# Hedgie ran away from home.



## wewerebound (Dec 7, 2011)

Last night when I got home from work, I went to do my usual hedgie stuff I do every day. My female hedgie is missing!!

Her cage door was still locked and her potty pan was flipped around.

I cannot find her. I've put igloos, fleece, snuggle sacks, food, water, her wheel and treats all over on that level of the house.

I'm getting worried. I have no idea how she would of got out. Any finding the hedgie ideas?


----------



## Christemo (Oct 5, 2011)

There was just another thread on here with another lost hedgie... what kind of cage was it?


----------



## wewerebound (Dec 7, 2011)

It is like this one- http://www.petsmart.com/product/index.j ... Id=4471004 but *a lot * larger.

I don't know how she could of got through the bars. She is 5 months and 250 grams.


----------



## hedgehogsrule99 (Aug 7, 2011)

by "treats" , have you tried mealworms? Dusty goes anywhere for a couple mealworms


----------



## Hedgehog lover01 (Jan 10, 2012)

i lost my hedgehog jasper we searched for ever then 4hrs later i found out he was in my bed lol my point is look in extra beeding


----------



## EinsteinsMama (Jan 18, 2012)

I know exactly which cage you are talking about; I was looking at the same one just yesterday. I bet it said it's safe for hedgehogs, huh? The spaces are way too wide and I kept in mind the rule of thumb that whatever a hedgehog's head can fit through, they can get through it.

On to the biggest concern. I kinda lost Einstein last night. What I did was shut all the doors, put a meal worm in each room to see if it would be gone in fifteen minutes, and shut the lights off. I ended up finding him in my walk in closet.


----------



## wewerebound (Dec 7, 2011)

I have the same cage for my male and never had a problem with him. I've put out chicken and her regular food. She is a very picky eater, I'm hoping the chicken will smell enough for her to come out. 

I'm worried, we pretty much have had our first snow storm of the season here today, and it's cold. I've cranked up the heat on that level of the house.

I'm starting to get worried, ugh. I might pull an all nighter.


----------



## EinsteinsMama (Jan 18, 2012)

I just noticed that what I said may have come off as snarky, which I did not mean whatsoever! :shock: 

I truly wish I could send Einstein to you to give you a big prickly hug!
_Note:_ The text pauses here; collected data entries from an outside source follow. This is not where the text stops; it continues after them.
-- ==== Sys2Proof/Proofs/Scope.lean ====
section
/-! PROOF. The scope of the model: well-formed configurations (R8), the configuration along a run (R7,
R52), and a step as `exec` of the decoded operation (R57). -/

namespace Sys2Proof

/-- The constraints of R8, as propositions. -/
theorem Config.wf_iff (c : Config) : c.wf = true ↔
    (3 ≤ c.maxFrameBytes ∧ c.maxFrameBytes ≤ 8192) ∧ 1 ≤ c.queueCapacity ∧
    (0 < c.sampleOffset ∧ c.sampleOffset < c.idleThreshold) ∧
    c.longHighThreshold < c.idleThreshold ∧ 0 < c.timerPeriod ∧
    (c.sampleOnRising = true ∨ c.sampleOnFalling = true) ∧ 1 ≤ c.maxJobKeys ∧
    c.minValidBytes = 3 := by
  simp only [Config.wf, Bool.and_eq_true, Bool.or_eq_true, decide_eq_true_eq, and_assoc]

end Sys2Proof

namespace Sys2Proof.Machine

/-! ### The configuration -/

@[simp] theorem State.afterInit_cfg (s : State) (w : Bit) : (s.afterInit w).cfg = s.cfg := rfl

@[simp] theorem State.takeEdge_cfg (s : State) (l : Bit) (t : Nat) :
    (s.takeEdge l t).cfg = s.cfg := by
  rw [State.takeEdge_frame]

@[simp] theorem State.takeSample_cfg (s : State) (b : Bit) : (s.takeSample b).cfg = s.cfg := by
  rw [State.takeSample_eq]

@[simp] theorem State.handOff_cfg (s : State) : s.handOff.cfg = s.cfg := by
  rw [State.handOff_eq]

@[simp] theorem State.takeTick_cfg (s : State) (t : Nat) : (s.takeTick t).cfg = s.cfg := by
  obtain ⟨-, h⟩ | ⟨-, h⟩ := s.takeTick_cases t <;> simp [h]

theorem State.stage_cfg {ks : List Byte} {s s' : State} (h : s.stage ks = .next s') :
    s'.cfg = s.cfg := by
  obtain ⟨-, ⟨-, rfl⟩ | ⟨-, rfl⟩⟩ := State.stage_cases h
  · rfl
  · exact s.withJob_cfg ks

/-- No operation writes the configuration (R52): a case for each operation, by what it can do. -/
theorem exec_cfg {i : Instr} {s s' : State} (h : exec i s = .next s') : s'.cfg = s.cfg := by
  cases i with
  | init w =>
    obtain ⟨-, rfl⟩ := execInit_cases h
    exact s.afterInit_cfg w
  | edge l t =>
    obtain ⟨-, ⟨-, rfl⟩ | ⟨-, -, ⟨-, rfl⟩ | ⟨-, -, -, rfl⟩ | ⟨-, -, -, rfl⟩ | ⟨-, -, -, rfl⟩⟩⟩ :=
      execEdge_cases h
    case inr.inr.inr.inr => exact s.takeEdge_cfg l t
    all_goals rfl
  | sample b =>
    obtain ⟨-, -, rfl⟩ := execSample_cases h
    exact s.takeSample_cfg b
  | tick t =>
    obtain ⟨-, ⟨-, rfl⟩ | ⟨-, -, ⟨-, rfl⟩ | ⟨-, rfl⟩⟩⟩ := execTick_cases h
    case inr.inr => exact s.takeTick_cfg t
    all_goals rfl
  | popPanel =>
    obtain ⟨-, ⟨-, rfl⟩ | ⟨-, -, rfl⟩⟩ := execPopPanel_cases h
    · rfl
    · exact s.takePanel_cfg
  | popDevice =>
    obtain ⟨-, ⟨-, rfl⟩ | ⟨-, -, rfl⟩⟩ := execPopDevice_cases h
    · rfl
    · exact s.takeDevice_cfg
  | clrDovf =>
    obtain ⟨-, rfl⟩ := execClrDovf_cases h
    exact s.clearDataOverflow_cfg
  | clrBovf =>
    obtain ⟨-, rfl⟩ := execClrBovf_cases h
    exact s.clearBufferOverflow_cfg
  | stageKey k => exact State.stage_cfg h
  | stageSeq ks => exact State.stage_cfg h

/-- Settles O11, operation by operation. -/
theorem configurationIsFixed : Obligations.ConfigurationIsFixed := by
  intro i s s' h
  exact exec_cfg h

/-! ### A step by its fetch -/

theorem step_of_illFormed {s : State} (h : s.cfg.wf = false) :
    step s = .refused .illFormedConfiguration := by
  simp [step, State.fetch, h]

/-- Needs no premise on the configuration: the step and `exec` refuse an ill-formed one alike. -/
theorem step_of_decode {s : State} {i : Instr} {rest : List Datum}
    (h : decode s.input = .ok (i, rest)) : step s = exec i { s with input := rest } := by
  cases hw : s.cfg.wf
  · rw [step_of_illFormed hw, exec_of_illFormed i (s := { s with input := rest }) hw]
  · simp [step, State.fetch, hw, h]

theorem step_of_decode_error {s : State} {e : DecodeError} (hw : s.cfg.wf = true)
    (h : decode s.input = .error e) : step s = decodeStop e := by
  simp [step, State.fetch, hw, h]

/-- Settles O6: the two outcomes of the decoder in a step. -/
theorem stepRunsTheDecodedOperation : Obligations.StepRunsTheDecodedOperation := by
  refine ⟨fun s i rest h => step_of_decode h, fun s hw hi => ?_⟩
  have hd : decode s.input = .error .noOperation := by rw [hi]; rfl
  exact step_of_decode_error hw hd

/-- Settles O8: R8's constraints, and the gate of every operation and of the fetch. -/
theorem illFormedConfigurationIsRefused : Obligations.IllFormedConfigurationIsRefused :=
  ⟨Config.wf_iff, fun i _ h => ⟨exec_of_illFormed i h, step_of_illFormed h⟩⟩

end Sys2Proof.Machine
end

section
/-! PROOF. The state along the operations: what each leaves alone, the fault register and the sticky
flags (R26, R33, R197), the agents (R34, R176), the panel-frame FIFO as a queue (R28, R58, R129),
the reset table (R35), and the invariant of R36. -/

namespace Sys2Proof.Machine

/-! ### What a taken EDGE, SAMPLE and TICK leave alone -/

@[simp] theorem State.takeEdge_queue (s : State) (l : Bit) (t : Nat) :
    (s.takeEdge l t).queue = s.queue := by rw [State.takeEdge_frame]
@[simp] theorem State.takeEdge_flags (s : State) (l : Bit) (t : Nat) :
    (s.takeEdge l t).flags = s.flags := by rw [State.takeEdge_frame]
@[simp] theorem State.takeEdge_out (s : State) (l : Bit) (t : Nat) :
    (s.takeEdge l t).out = s.out := by rw [State.takeEdge_frame]
@[simp] theorem State.takeEdge_ctl (s : State) (l : Bit) (t : Nat) :
    (s.takeEdge l t).ctl = s.ctl := by rw [State.takeEdge_frame]
@[simp] theorem State.takeEdge_fault (s : State) (l : Bit) (t : Nat) :
    (s.takeEdge l t).fault = s.fault := by rw [State.takeEdge_frame]

@[simp] theorem State.takeSample_queue (s : State) (b : Bit) :
    (s.takeSample b).queue = s.queue := by rw [State.takeSample_eq]
@[simp] theorem State.takeSample_out (s : State) (b : Bit) :
    (s.takeSample b).out = s.out := by rw [State.takeSample_eq]
@[simp] theorem State.takeSample_inj (s : State) (b : Bit) :
    (s.takeSample b).inj = s.inj := by rw [State.takeSample_eq]
@[simp] theorem State.takeSample_ctl (s : State) (b : Bit) :
    (s.takeSample b).ctl = s.ctl := by rw [State.takeSample_eq]
@[simp] theorem State.takeSample_fault (s : State) (b : Bit) :
    (s.takeSample b).fault = s.fault := by rw [State.takeSample_eq]

@[simp] theorem State.handOff_out (s : State) : s.handOff.out = s.out := by
  rw [State.handOff_eq]
@[simp] theorem State.handOff_ctl (s : State) : s.handOff.ctl = s.ctl := by
  rw [State.handOff_eq]
@[simp] theorem State.handOff_fault (s : State) : s.handOff.fault = s.fault := by
  rw [State.handOff_eq]

@[simp] theorem State.takeTick_out (s : State) (t : Nat) : (s.takeTick t).out = s.out := by
  obtain ⟨-, h⟩ | ⟨-, h⟩ := s.takeTick_cases t <;> simp [h]
@[simp] theorem State.takeTick_ctl (s : State) (t : Nat) : (s.takeTick t).ctl = s.ctl := by
  obtain ⟨-, h⟩ | ⟨-, h⟩ := s.takeTick_cases t <;> simp [h]
@[simp] theorem State.takeTick_fault (s : State) (t : Nat) : (s.takeTick t).fault = s.fault := by
  obtain ⟨-, h⟩ | ⟨-, h⟩ := s.takeTick_cases t <;> simp [h]

@[simp] theorem State.storeDevice_queue (s : State) : s.storeDevice.queue = s.queue := by
  unfold State.storeDevice
  split <;> simp

/-- A hand-off queues the panel frame where there is room, or leaves the FIFO as it was. -/
theorem State.handOff_queue_cases (s : State) :
    s.handOff.queue = s.queue ∨
    (s.queue.count < s.cfg.queueCapacity ∧
      s.handOff.queue = (s.fifoAppend s.panel.slot).queue) := by
  have hq : s.handOff.queue = s.storePanel.queue := by simp [State.handOff]
  rw [hq, State.storePanel]
  split
  · by_cases hroom : s.queue.count < s.cfg.queueCapacity
    · exact .inr ⟨hroom, rfl⟩
    · exact .inl (by simp [State.fifoAppend_eq, hroom])
  · exact .inl rfl

theorem State.takeTick_queue_cases (s : State) (t : Nat) :
    (s.takeTick t).queue = s.queue ∨
    (s.queue.count < s.cfg.queueCapacity ∧
      (s.takeTick t).queue = (s.fifoAppend s.panel.slot).queue) := by
  obtain ⟨-, h⟩ | ⟨-, h⟩ := s.takeTick_cases t
  · exact .inl (by rw [h, State.stampEvent_queue])
  · have hstamp : ((s.stampEvent t).fifoAppend s.panel.slot).queue =
        (s.fifoAppend s.panel.slot).queue := by rw [State.fifoAppend_eq, State.fifoAppend_eq]; rfl
    rw [h, ← hstamp]
    exact (s.stampEvent t).handOff_queue_cases

/-! ### The fault register -/

theorem State.stage_fault {ks : List Byte} {s s' : State} (h : s.stage ks = .next s') :
    s'.fault = s.fault := by
  obtain ⟨-, ⟨-, rfl⟩ | ⟨-, rfl⟩⟩ := State.stage_cases h
  · rfl
  · exact s.withJob_fault ks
Just be calm and think very happy thoughts. You'll probably be laughing about this later! <3


----------



## jerseymike1126 (Jan 20, 2011)

why are you on the forums?!?! go find her! look under everything, search every inch of your house! might take awhile but you will find her


----------



## Nancy (Aug 22, 2008)

That cage is perfectly fine for an adult or average sized hedgehog but 250g is small and yes that size could squeeze out the bars if they want. Some hedgehogs and other small animals are escape artists and will try everything to escape.


----------



## wewerebound (Dec 7, 2011)

I pulled an all nighter and my little escape artist showed up to the food dish in the hallway.

I am so relieved!!! 

Any ideas for cages I can switch to until she gets a little bigger or how to hedgie proof the current cage??


----------



## LarryT (May 12, 2009)

I don't see how a hog could get through those bars judging from that linked picture.  You could use coroplast around the walls secured by zipties. A cheap temporary fix would be cardboard walls ziptied to the cage. Maybe weave some placements through the bars, just a few ideas.


----------



## hanhan27 (May 12, 2011)

Ahh what a relief!! I was watching this thread, keeping my fingers crossed for you.

My friends have a ferret in a cage like that - the kind with the door on the side that swings down - and he has escaped from it. The door on their cage kind of attaches with hooks? So if you push on the door from the inside, a small space opens up where the edge of the door is. He was escaping that way. They got some of those metal clip hooks (pictured below) to attach the door a little more tightly to the cage and didn't have any more problems. Not sure if your cage is like that at all... just a suggestion.


----------



## AL111 (Jan 11, 2012)

I have a similar cage and I know that my little guy (200g) could easily fit through the bars if he tried. Right now I have cardboard ziptied to the bars until I can find some coroplast. I just used the box it came in for cardboard, a cheap and easy fix until you can get a new cage or coroplast.


----------



## silvercat (Oct 24, 2008)

You can try placemats too if you don't have access to coroplast. Pick some up at the dollar store & then hole punch the corners to put the zip tie through & attatch to the cage.


----------



## jngy slate (Mar 14, 2009)

hes probably just stuck somewhere or hiding in a dark corner youd never think to look. look in blankets, dark corners, under chairs.


----------